Scientific classification
- Kingdom: Animalia
- Phylum: Chordata
- Class: Actinopterygii
- Division: Teleostei
- Order: Scombriformes
- Family: Scombridae
- Tribe: Scombrini
- Genus: Scomber
- Species: S. scombrus
- Binomial name: Scomber scombrus Linnaeus, 1758
- Synonyms: Scomber scomber Linnaeus, 1758 Scomber glauciscus Pallas, 1814 Scomber vernalis Mitchill, 1815 Scomber vulgaris Fleming, 1828 Scomber vulgaris Wood, 1837 Scomber punctatus Couch, 1849 Scomber scriptus Couch, 1863

= Atlantic mackerel =

- Authority: Linnaeus, 1758
- Conservation status: LC
- Synonyms: Scomber scomber Linnaeus, 1758, Scomber glauciscus Pallas, 1814, Scomber vernalis Mitchill, 1815, Scomber vulgaris Fleming, 1828, Scomber vulgaris Wood, 1837, Scomber punctatus Couch, 1849, Scomber scriptus Couch, 1863

Species of fish

The Atlantic mackerel (Scomber scombrus), also known as Boston mackerel, Norwegian mackerel, Scottish mackerel or just mackerel, is a species of mackerel found in the temperate waters of the Mediterranean Sea, the Black Sea, and the northern Atlantic Ocean, where it is extremely common and occurs in huge shoals in the epipelagic zone down to about 200 m. It spends the warmer months close to shore and near the ocean surface, appearing along the coast in spring and departing with the arrival of colder weather in the fall and winter months. During the fall and winter, it migrates out into deeper and more southern water, seeking warmer temperatures.
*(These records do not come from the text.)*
/-- THDR's bits are those of a header with the entries of the table (R100 to R102). -/
theorem headerBits_tableEntries (s : State) (n : Nat) :
    headerBits (validCodes s.ctab) n = headerStream s.tableEntries n := by
  have h : (validCodes s.ctab).map paddedEntry = s.tableEntries := by
    rw [validCodes_eq, List.map_filterMap]
    unfold State.tableEntries
    rw [← List.filterMap_eq_filter, List.map_filterMap]
    congr 1
    funext b
    unfold State.codeOf State.ctabAt
    split <;> simp_all [paddedEntry, wholeBytes]
  rw [headerBits_eq, h]

theorem entry_bits_length (e : Entry) (h : e.pad.length = wholeBytes e.code.length - e.code.length) :
    e.bits.length = 16 + wholeBytes e.code.length := by
  have := wholeBytes_ge e.code.length
  simp [Entry.bits, h]
  omega

/-! ### Reading an entry (R103) -/

theorem readCode_ok {bs rest : Bits} {s : State} (hu : s.UnpackerOk) (h : s.inputBits = bs ++ rest) (l : Nat) (c : Bits)
    (j : Nat) : ∃ t, readCode l c j bs.length s = .ok (c ++ bs.take (l - j), t) ∧ SameButUnpacker s t ∧ t.UnpackerOk ∧
      t.inputBits = rest := by
  induction bs generalizing s c j with
  | nil => exact ⟨s, by simp [readCode], rfl, hu, h⟩
  | cons v bs ih =>
    obtain ⟨u, hr, hf, huu, hin⟩ := readBit_ok hu (h.trans (List.cons_append ..))
    obtain ⟨t, ht, hft, hut, hint⟩ := ih huu hin (if j < l then c ++ [v] else c) (j + 1)
    refine ⟨t, ?_, hf.trans hft, hut, hint⟩
    rw [List.length_cons, readCode, hr]
    refine ht.trans ?_
    by_cases hj : j < l
    · rw [if_pos hj, show l - j = (l - (j + 1)) + 1 by omega, List.take_succ_cons]
      simp
    · rw [if_neg hj, show l - j = 0 by omega, show l - (j + 1) = 0 by omega]
      simp

theorem readCode_exhausted {m : Nat} {s : State} (hu : s.UnpackerOk) (h : s.inputBits.length < m) (l : Nat) (c : Bits)
    (j : Nat) : readCode l c j m s = .error s.iend := by
  induction m generalizing s c j with
  | zero => omega
  | succ m ih =>
    rw [readCode]
    cases hin : s.inputBits with
    | nil => rw [readBit_exhausted hu hin]; rfl
    | cons v rest =>
      obtain ⟨u, hr, hf, huu, hu'⟩ := readBit_ok hu hin
      rw [hr]
      refine (ih huu (by rw [hin, List.length_cons] at h; rw [hu']; omega) _ (j + 1)).trans ?_
      rw [hf.eq]

/-- read_bits (R96) on a stream that starts with the n bits of v. -/
theorem readBits_bits {s : State} (hu : s.UnpackerOk) {v n : Nat} (hv : v < 2 ^ n) {rest : Bits}
    (h : s.inputBits = bitsMsb v n ++ rest) :
    ∃ t, readBits n s = .ok (v, t) ∧ SameButUnpacker s t ∧ t.UnpackerOk ∧ t.inputBits = rest := by
  obtain ⟨t, ht, hf, hut, hin⟩ := readBits_ok hu (n := n) (by rw [h]; simp)
  rw [h, List.take_left' (by simp), natOfBits_bitsMsb, Nat.mod_eq_of_lt hv] at ht
  rw [h, List.drop_left' (by simp)] at hin
  exact ⟨t, ht, hf, hut, hin⟩

theorem SameButUnpacker.ctabAt {s t : State} (h : SameButUnpacker s t) (b : Byte) : t.ctabAt b = s.ctabAt b := by
  rw [h.eq]; rfl

theorem SameButUnpacker.setCode {s t : State} (h : SameButUnpacker s t) (b : Byte) (c : Bits) :
    SameButUnpacker (s.setCode b c) (t.setCode b c) := by
  rw [h.eq]; rfl

theorem inputBits_setCode (s : State) (b : Byte) (c : Bits) : (s.setCode b c).inputBits = s.inputBits := rfl

/-- PARSE on one entry (R103). -/
theorem parseEntry_ok {s : State} (hu : s.UnpackerOk) {cnt : Nat} {e : Entry} (he : GoodEntry cnt e) {rest : Bits}
    (h : s.inputBits = e.bits ++ rest) (hv : (s.ctabAt e.byte).valid = false) :
    ∃ t, parseEntry cnt s = .ok (t.setCode e.byte e.code) ∧ SameButUnpacker s t ∧ t.UnpackerOk ∧ t.inputBits = rest := by
  have hcl := he.codeLength
  have hge := wholeBytes_ge e.code.length
  unfold Entry.bits at h
  simp only [List.append_assoc] at h
  obtain ⟨s1, h1, f1, u1, i1⟩ := readBits_bits hu e.byte.isLt h
  obtain ⟨s2, h2, f2, u2, i2⟩ := readBits_bits u1 (n := 8) (by omega) i1
  rw [← List.append_assoc] at i2
  obtain ⟨s3, h3, f3, u3, i3⟩ := readCode_ok u2 i2 e.code.length [] 0
  have hlen : (e.code ++ e.pad).length = wholeBytes e.code.length := by
    rw [List.length_append, he.padLength]; omega
  rw [hlen, Nat.sub_zero, List.take_left' rfl, List.nil_append] at h3
  refine ⟨s3, ?_, f1.trans (f2.trans f3), u3, i3⟩
  unfold parseEntry orRaise
  rw [h1]
  simp only [bind, Except.bind, BitVec.ofNat_toNat, BitVec.setWidth_eq]
  rw [raiseIf_neg (by rw [f1.ctabAt, hv]; simp), h2]
  simp only
  rw [raiseIf_neg (by
    rintro ⟨ha, hb⟩
    exact hb (he.zeroLength (List.length_eq_zero_iff.1 ha))), h3]

/-- What PARSE read when it accepted an entry (R103). -/
theorem parseEntry_inv {s t : State} (hu : s.UnpackerOk) {cnt : Nat} (h : parseEntry cnt s = .ok t) :
    ∃ e u, GoodEntry cnt e ∧ s.inputBits = e.bits ++ u.inputBits ∧ (s.ctabAt e.byte).valid = false ∧
      t = u.setCode e.byte e.code ∧ SameButUnpacker s u ∧ u.UnpackerOk := by
  unfold parseEntry orRaise at h
  cases h1 : readBits 8 s with
  | error e => rw [h1] at h; cases h
  | ok x1 =>
    obtain ⟨b, s1⟩ := x1
    obtain ⟨hb, i1, f1, u1⟩ := readBits_inv hu h1
    rw [h1] at h
    simp only [bind, Except.bind] at h
    by_cases hv : (s1.ctabAt (BitVec.ofNat 8 b)).valid = true
    · rw [raiseIf_pos hv] at h; cases h
    rw [raiseIf_neg hv] at h
    cases h2 : readBits 8 s1 with
    | error e => rw [h2] at h; cases h
    | ok x2 =>
      obtain ⟨l, s2⟩ := x2
      obtain ⟨hl, i2, f2, u2⟩ := readBits_inv u1 h2
      rw [h2] at h
      simp only at h
      by_cases hz : l = 0 ∧ cnt ≠ 1
      · rw [raiseIf_pos hz] at h; cases h
      rw [raiseIf_neg hz] at h
      by_cases hlen : wholeBytes l ≤ s2.inputBits.length
      · have hsplit := (List.take_append_drop (wholeBytes l) s2.inputBits).symm
        obtain ⟨s3, h3, f3, u3, i3⟩ := readCode_ok u2 hsplit l [] 0
        have htl : (s2.inputBits.take (wholeBytes l)).length = wholeBytes l := by simp [hlen]
        rw [htl] at h3
        rw [h3] at h
        simp only [List.nil_append, Nat.sub_zero] at h
        have hge := wholeBytes_ge l
        have hbt : (BitVec.ofNat 8 b).toNat = b := by rw [BitVec.toNat_ofNat]; exact Nat.mod_eq_of_lt hb
        have hcl : ((s2.inputBits.take (wholeBytes l)).take l).length = l := by simp; omega
        refine ⟨⟨BitVec.ofNat 8 b, (s2.inputBits.take (wholeBytes l)).take l,
          (s2.inputBits.take (wholeBytes l)).drop l⟩, s3, ⟨?_, ?_, ?_⟩, ?_, ?_, (Except.ok.inj h).symm,
          f1.trans (f2.trans f3), u3⟩
        · rw [hcl]; omega
        · rw [hcl]; simp [htl]
        · intro hc
          have := congrArg List.length hc
          rw [hcl, List.length_nil] at this
          by_contra hne
          exact hz ⟨this, hne⟩
        · unfold Entry.bits
          simp only [hcl, hbt, List.append_assoc]
          rw [i1, i2, hsplit, i3, ← List.append_assoc (List.take l _), List.take_append_drop]
          simp
        · rw [← f1.ctabAt]; simpa using hv
      · rw [readCode_exhausted u2 (by omega)] at h
        cases h

/-! ### The loop over the entries -/

/-- The codes of a list of entries, written in order. -/
def State.loadEntries (s : State) (es : List Entry) : State := es.foldl (fun s e => s.setCode e.byte e.code) s

theorem loadEntries_eq (s : State) (es : List Entry) : s.loadEntries es = s.setCodes (tableOf es) := by
  unfold State.loadEntries State.setCodes tableOf
  rw [List.foldl_map]

theorem loadEntries_frame (s : State) (es : List Entry) :
    s.loadEntries es = { s with ctab := (s.loadEntries es).ctab } := by
  rw [loadEntries_eq]
  exact setCodes_frame s _

theorem SameButUnpacker.loadEntries {s t : State} (h : SameButUnpacker s t) (es : List Entry) :
    SameButUnpacker (s.loadEntries es) (t.loadEntries es) := by
  induction es generalizing s t with
  | nil => exact h
  | cons e rest ih => exact ih (h.setCode e.byte e.code)

/-- PARSE over entries, then whatever follows them (R103). -/
theorem parseEntries_append {cnt : Nat} {es : List Entry} {n : Nat} {s : State} {rest : Bits} (hu : s.UnpackerOk)
    (hg : ∀ e ∈ es, GoodEntry cnt e) (hd : (es.map Entry.byte).Nodup)
    (hv : ∀ e ∈ es, (s.ctabAt e.byte).valid = false) (h : s.inputBits = es.flatMap Entry.bits ++ rest) :
    ∃ t, parseEntries cnt (es.length + n) s = parseEntries cnt n t ∧ SameButUnpacker (s.loadEntries es) t ∧
      t.UnpackerOk ∧ t.inputBits = rest := by
  induction es generalizing s with
  | nil => exact ⟨s, by rw [List.length_nil, Nat.zero_add], rfl, hu, h⟩
  | cons e es ih =>
    rw [List.flatMap_cons, List.append_assoc] at h
    rw [List.map_cons, List.nodup_cons] at hd
    obtain ⟨u, hpe, hf, huu, hin⟩ := parseEntry_ok hu (hg e List.mem_cons_self) h (hv e List.mem_cons_self)
    obtain ⟨t, ht, hft, hut, hint⟩ := ih (s := u.setCode e.byte e.code) huu (fun x hx => hg x (List.mem_cons_of_mem _ hx))
      hd.2 (fun x hx => by
        rw [ctabAt_setCode, if_neg, hf.ctabAt]
        · exact hv x (List.mem_cons_of_mem _ hx)
        · intro hxe
          exact hd.1 (hxe ▸ List.mem_map.2 ⟨x, hx, rfl⟩)) hin
    refine ⟨t, ?_, ?_, hut, hint⟩
    · rw [List.length_cons, show es.length + 1 + n = (es.length + n) + 1 by omega, parseEntries, hpe]
      exact ht
    · exact ((hf.setCode e.byte e.code).loadEntries es).trans hft

/-- What PARSE read when it accepted the entries (R103). -/
theorem parseEntries_inv {cnt n : Nat} {s t : State} (hu : s.UnpackerOk) (h : parseEntries cnt n s = .ok t) :
    ∃ es, es.length = n ∧ (∀ e ∈ es, GoodEntry cnt e) ∧ (es.map Entry.byte).Nodup ∧
      (∀ e ∈ es, (s.ctabAt e.byte).valid = false) ∧ s.inputBits = es.flatMap Entry.bits ++ t.inputBits ∧
      SameButUnpacker (s.loadEntries es) t ∧ t.UnpackerOk := by
  induction n generalizing s with
  | zero =>
    obtain rfl := Except.ok.inj h
    exact ⟨[], rfl, by simp, List.nodup_nil, by simp, rfl, rfl, hu⟩
  | succ n ih =>
    rw [parseEntries] at h
    cases hp : parseEntry cnt s with
    | error e => rw [hp] at h; cases h
    | ok w =>
      rw [hp] at h
      obtain ⟨e, u, hg, hin, hve, rfl, hf, huu⟩ := parseEntry_inv hu hp
      obtain ⟨es, hl, hgs, hd, hv, hins, hfs, hut⟩ := ih (s := u.setCode e.byte e.code) huu h
      have hne : ∀ x ∈ es, x.byte ≠ e.byte := fun x hx hxe => by
        have := hv x hx
        rw [ctabAt_setCode, if_pos hxe] at this
        cases this
      refine ⟨e :: es, by rw [List.length_cons, hl], ?_, ?_, ?_, ?_, ?_, hut⟩
      · intro x hx
        rcases List.mem_cons.1 hx with rfl | hx
        · exact hg
        · exact hgs x hx
      · rw [List.map_cons, List.nodup_cons]
        refine ⟨fun hm => ?_, hd⟩
        obtain ⟨x, hx, hxe⟩ := List.mem_map.1 hm
        exact hne x hx hxe
      · intro x hx
        rcases List.mem_cons.1 hx with rfl | hx
        · exact hve
        · have := hv x hx
          rw [ctabAt_setCode, if_neg (hne x hx), hf.ctabAt] at this
          exact this
      · rw [List.flatMap_cons, List.append_assoc, hin, ← hins, inputBits_setCode]
      · exact ((hf.setCode e.byte e.code).loadEntries es).trans hfs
The Atlantic mackerel's body is elongate, steel-blue marked with wavy black lines dorsally and silvery-white ventrally, its snout long and pointed. It possesses two spiny dorsal fins, which are spaced far apart, two pectoral fins, and small caudal and anal fins, also spaced far apart. 4–6 dorsal finlets and 5 anal finlets are typical among members of this species. The fish's body tapers down its length, ending with a large tail fin. Typical size for a mature fish is 30 cm, but individuals have been caught as large as 60 cm. The maximum published weight is 3.4 kg. Reproduction, which is oviparous, occurs near the shore in the spring and summer, during which a female can produce as many as 450,000 eggs. Juveniles reach sexual maturity at around 2 years of age and can live to be 17.

A highly commercial species, the Atlantic mackerel is sought after for its meat, which is strong in flavor and high in oil content and omega-3 fatty acids among other nutrients. Nearly 1 million tonnes of Atlantic mackerel are caught each year globally, the bulk of which is sold fresh, frozen, smoked, or canned. Despite its highly commercial status, the Atlantic mackerel is listed as Least Concern by the International Union for Conservation of Nature (IUCN) and global catch has remained sustainable.

==Taxonomy and phylogeny==
The Atlantic mackerel was first described in 1758 by Swedish zoologist Carl Linnaeus in his 10th edition of Systema Naturae. Linnaeus gave it the scientific name Scomber scomber from the Greek word skombros meaning "tunny" or "mackerel". Because of its wide distribution, the Atlantic mackerel was independently described six more times by five different scientists between 1814 and 1863. Its specific name was later changed to scombrus by B. B. Collette and C. E. Nauen in 1983. It is differentiated from its congeners in a number of ways, the first being the absence of a swim bladder. Its palatine bone is also wider than other members of its genus and its otolith is oval-shaped where its congeners' are rectangular.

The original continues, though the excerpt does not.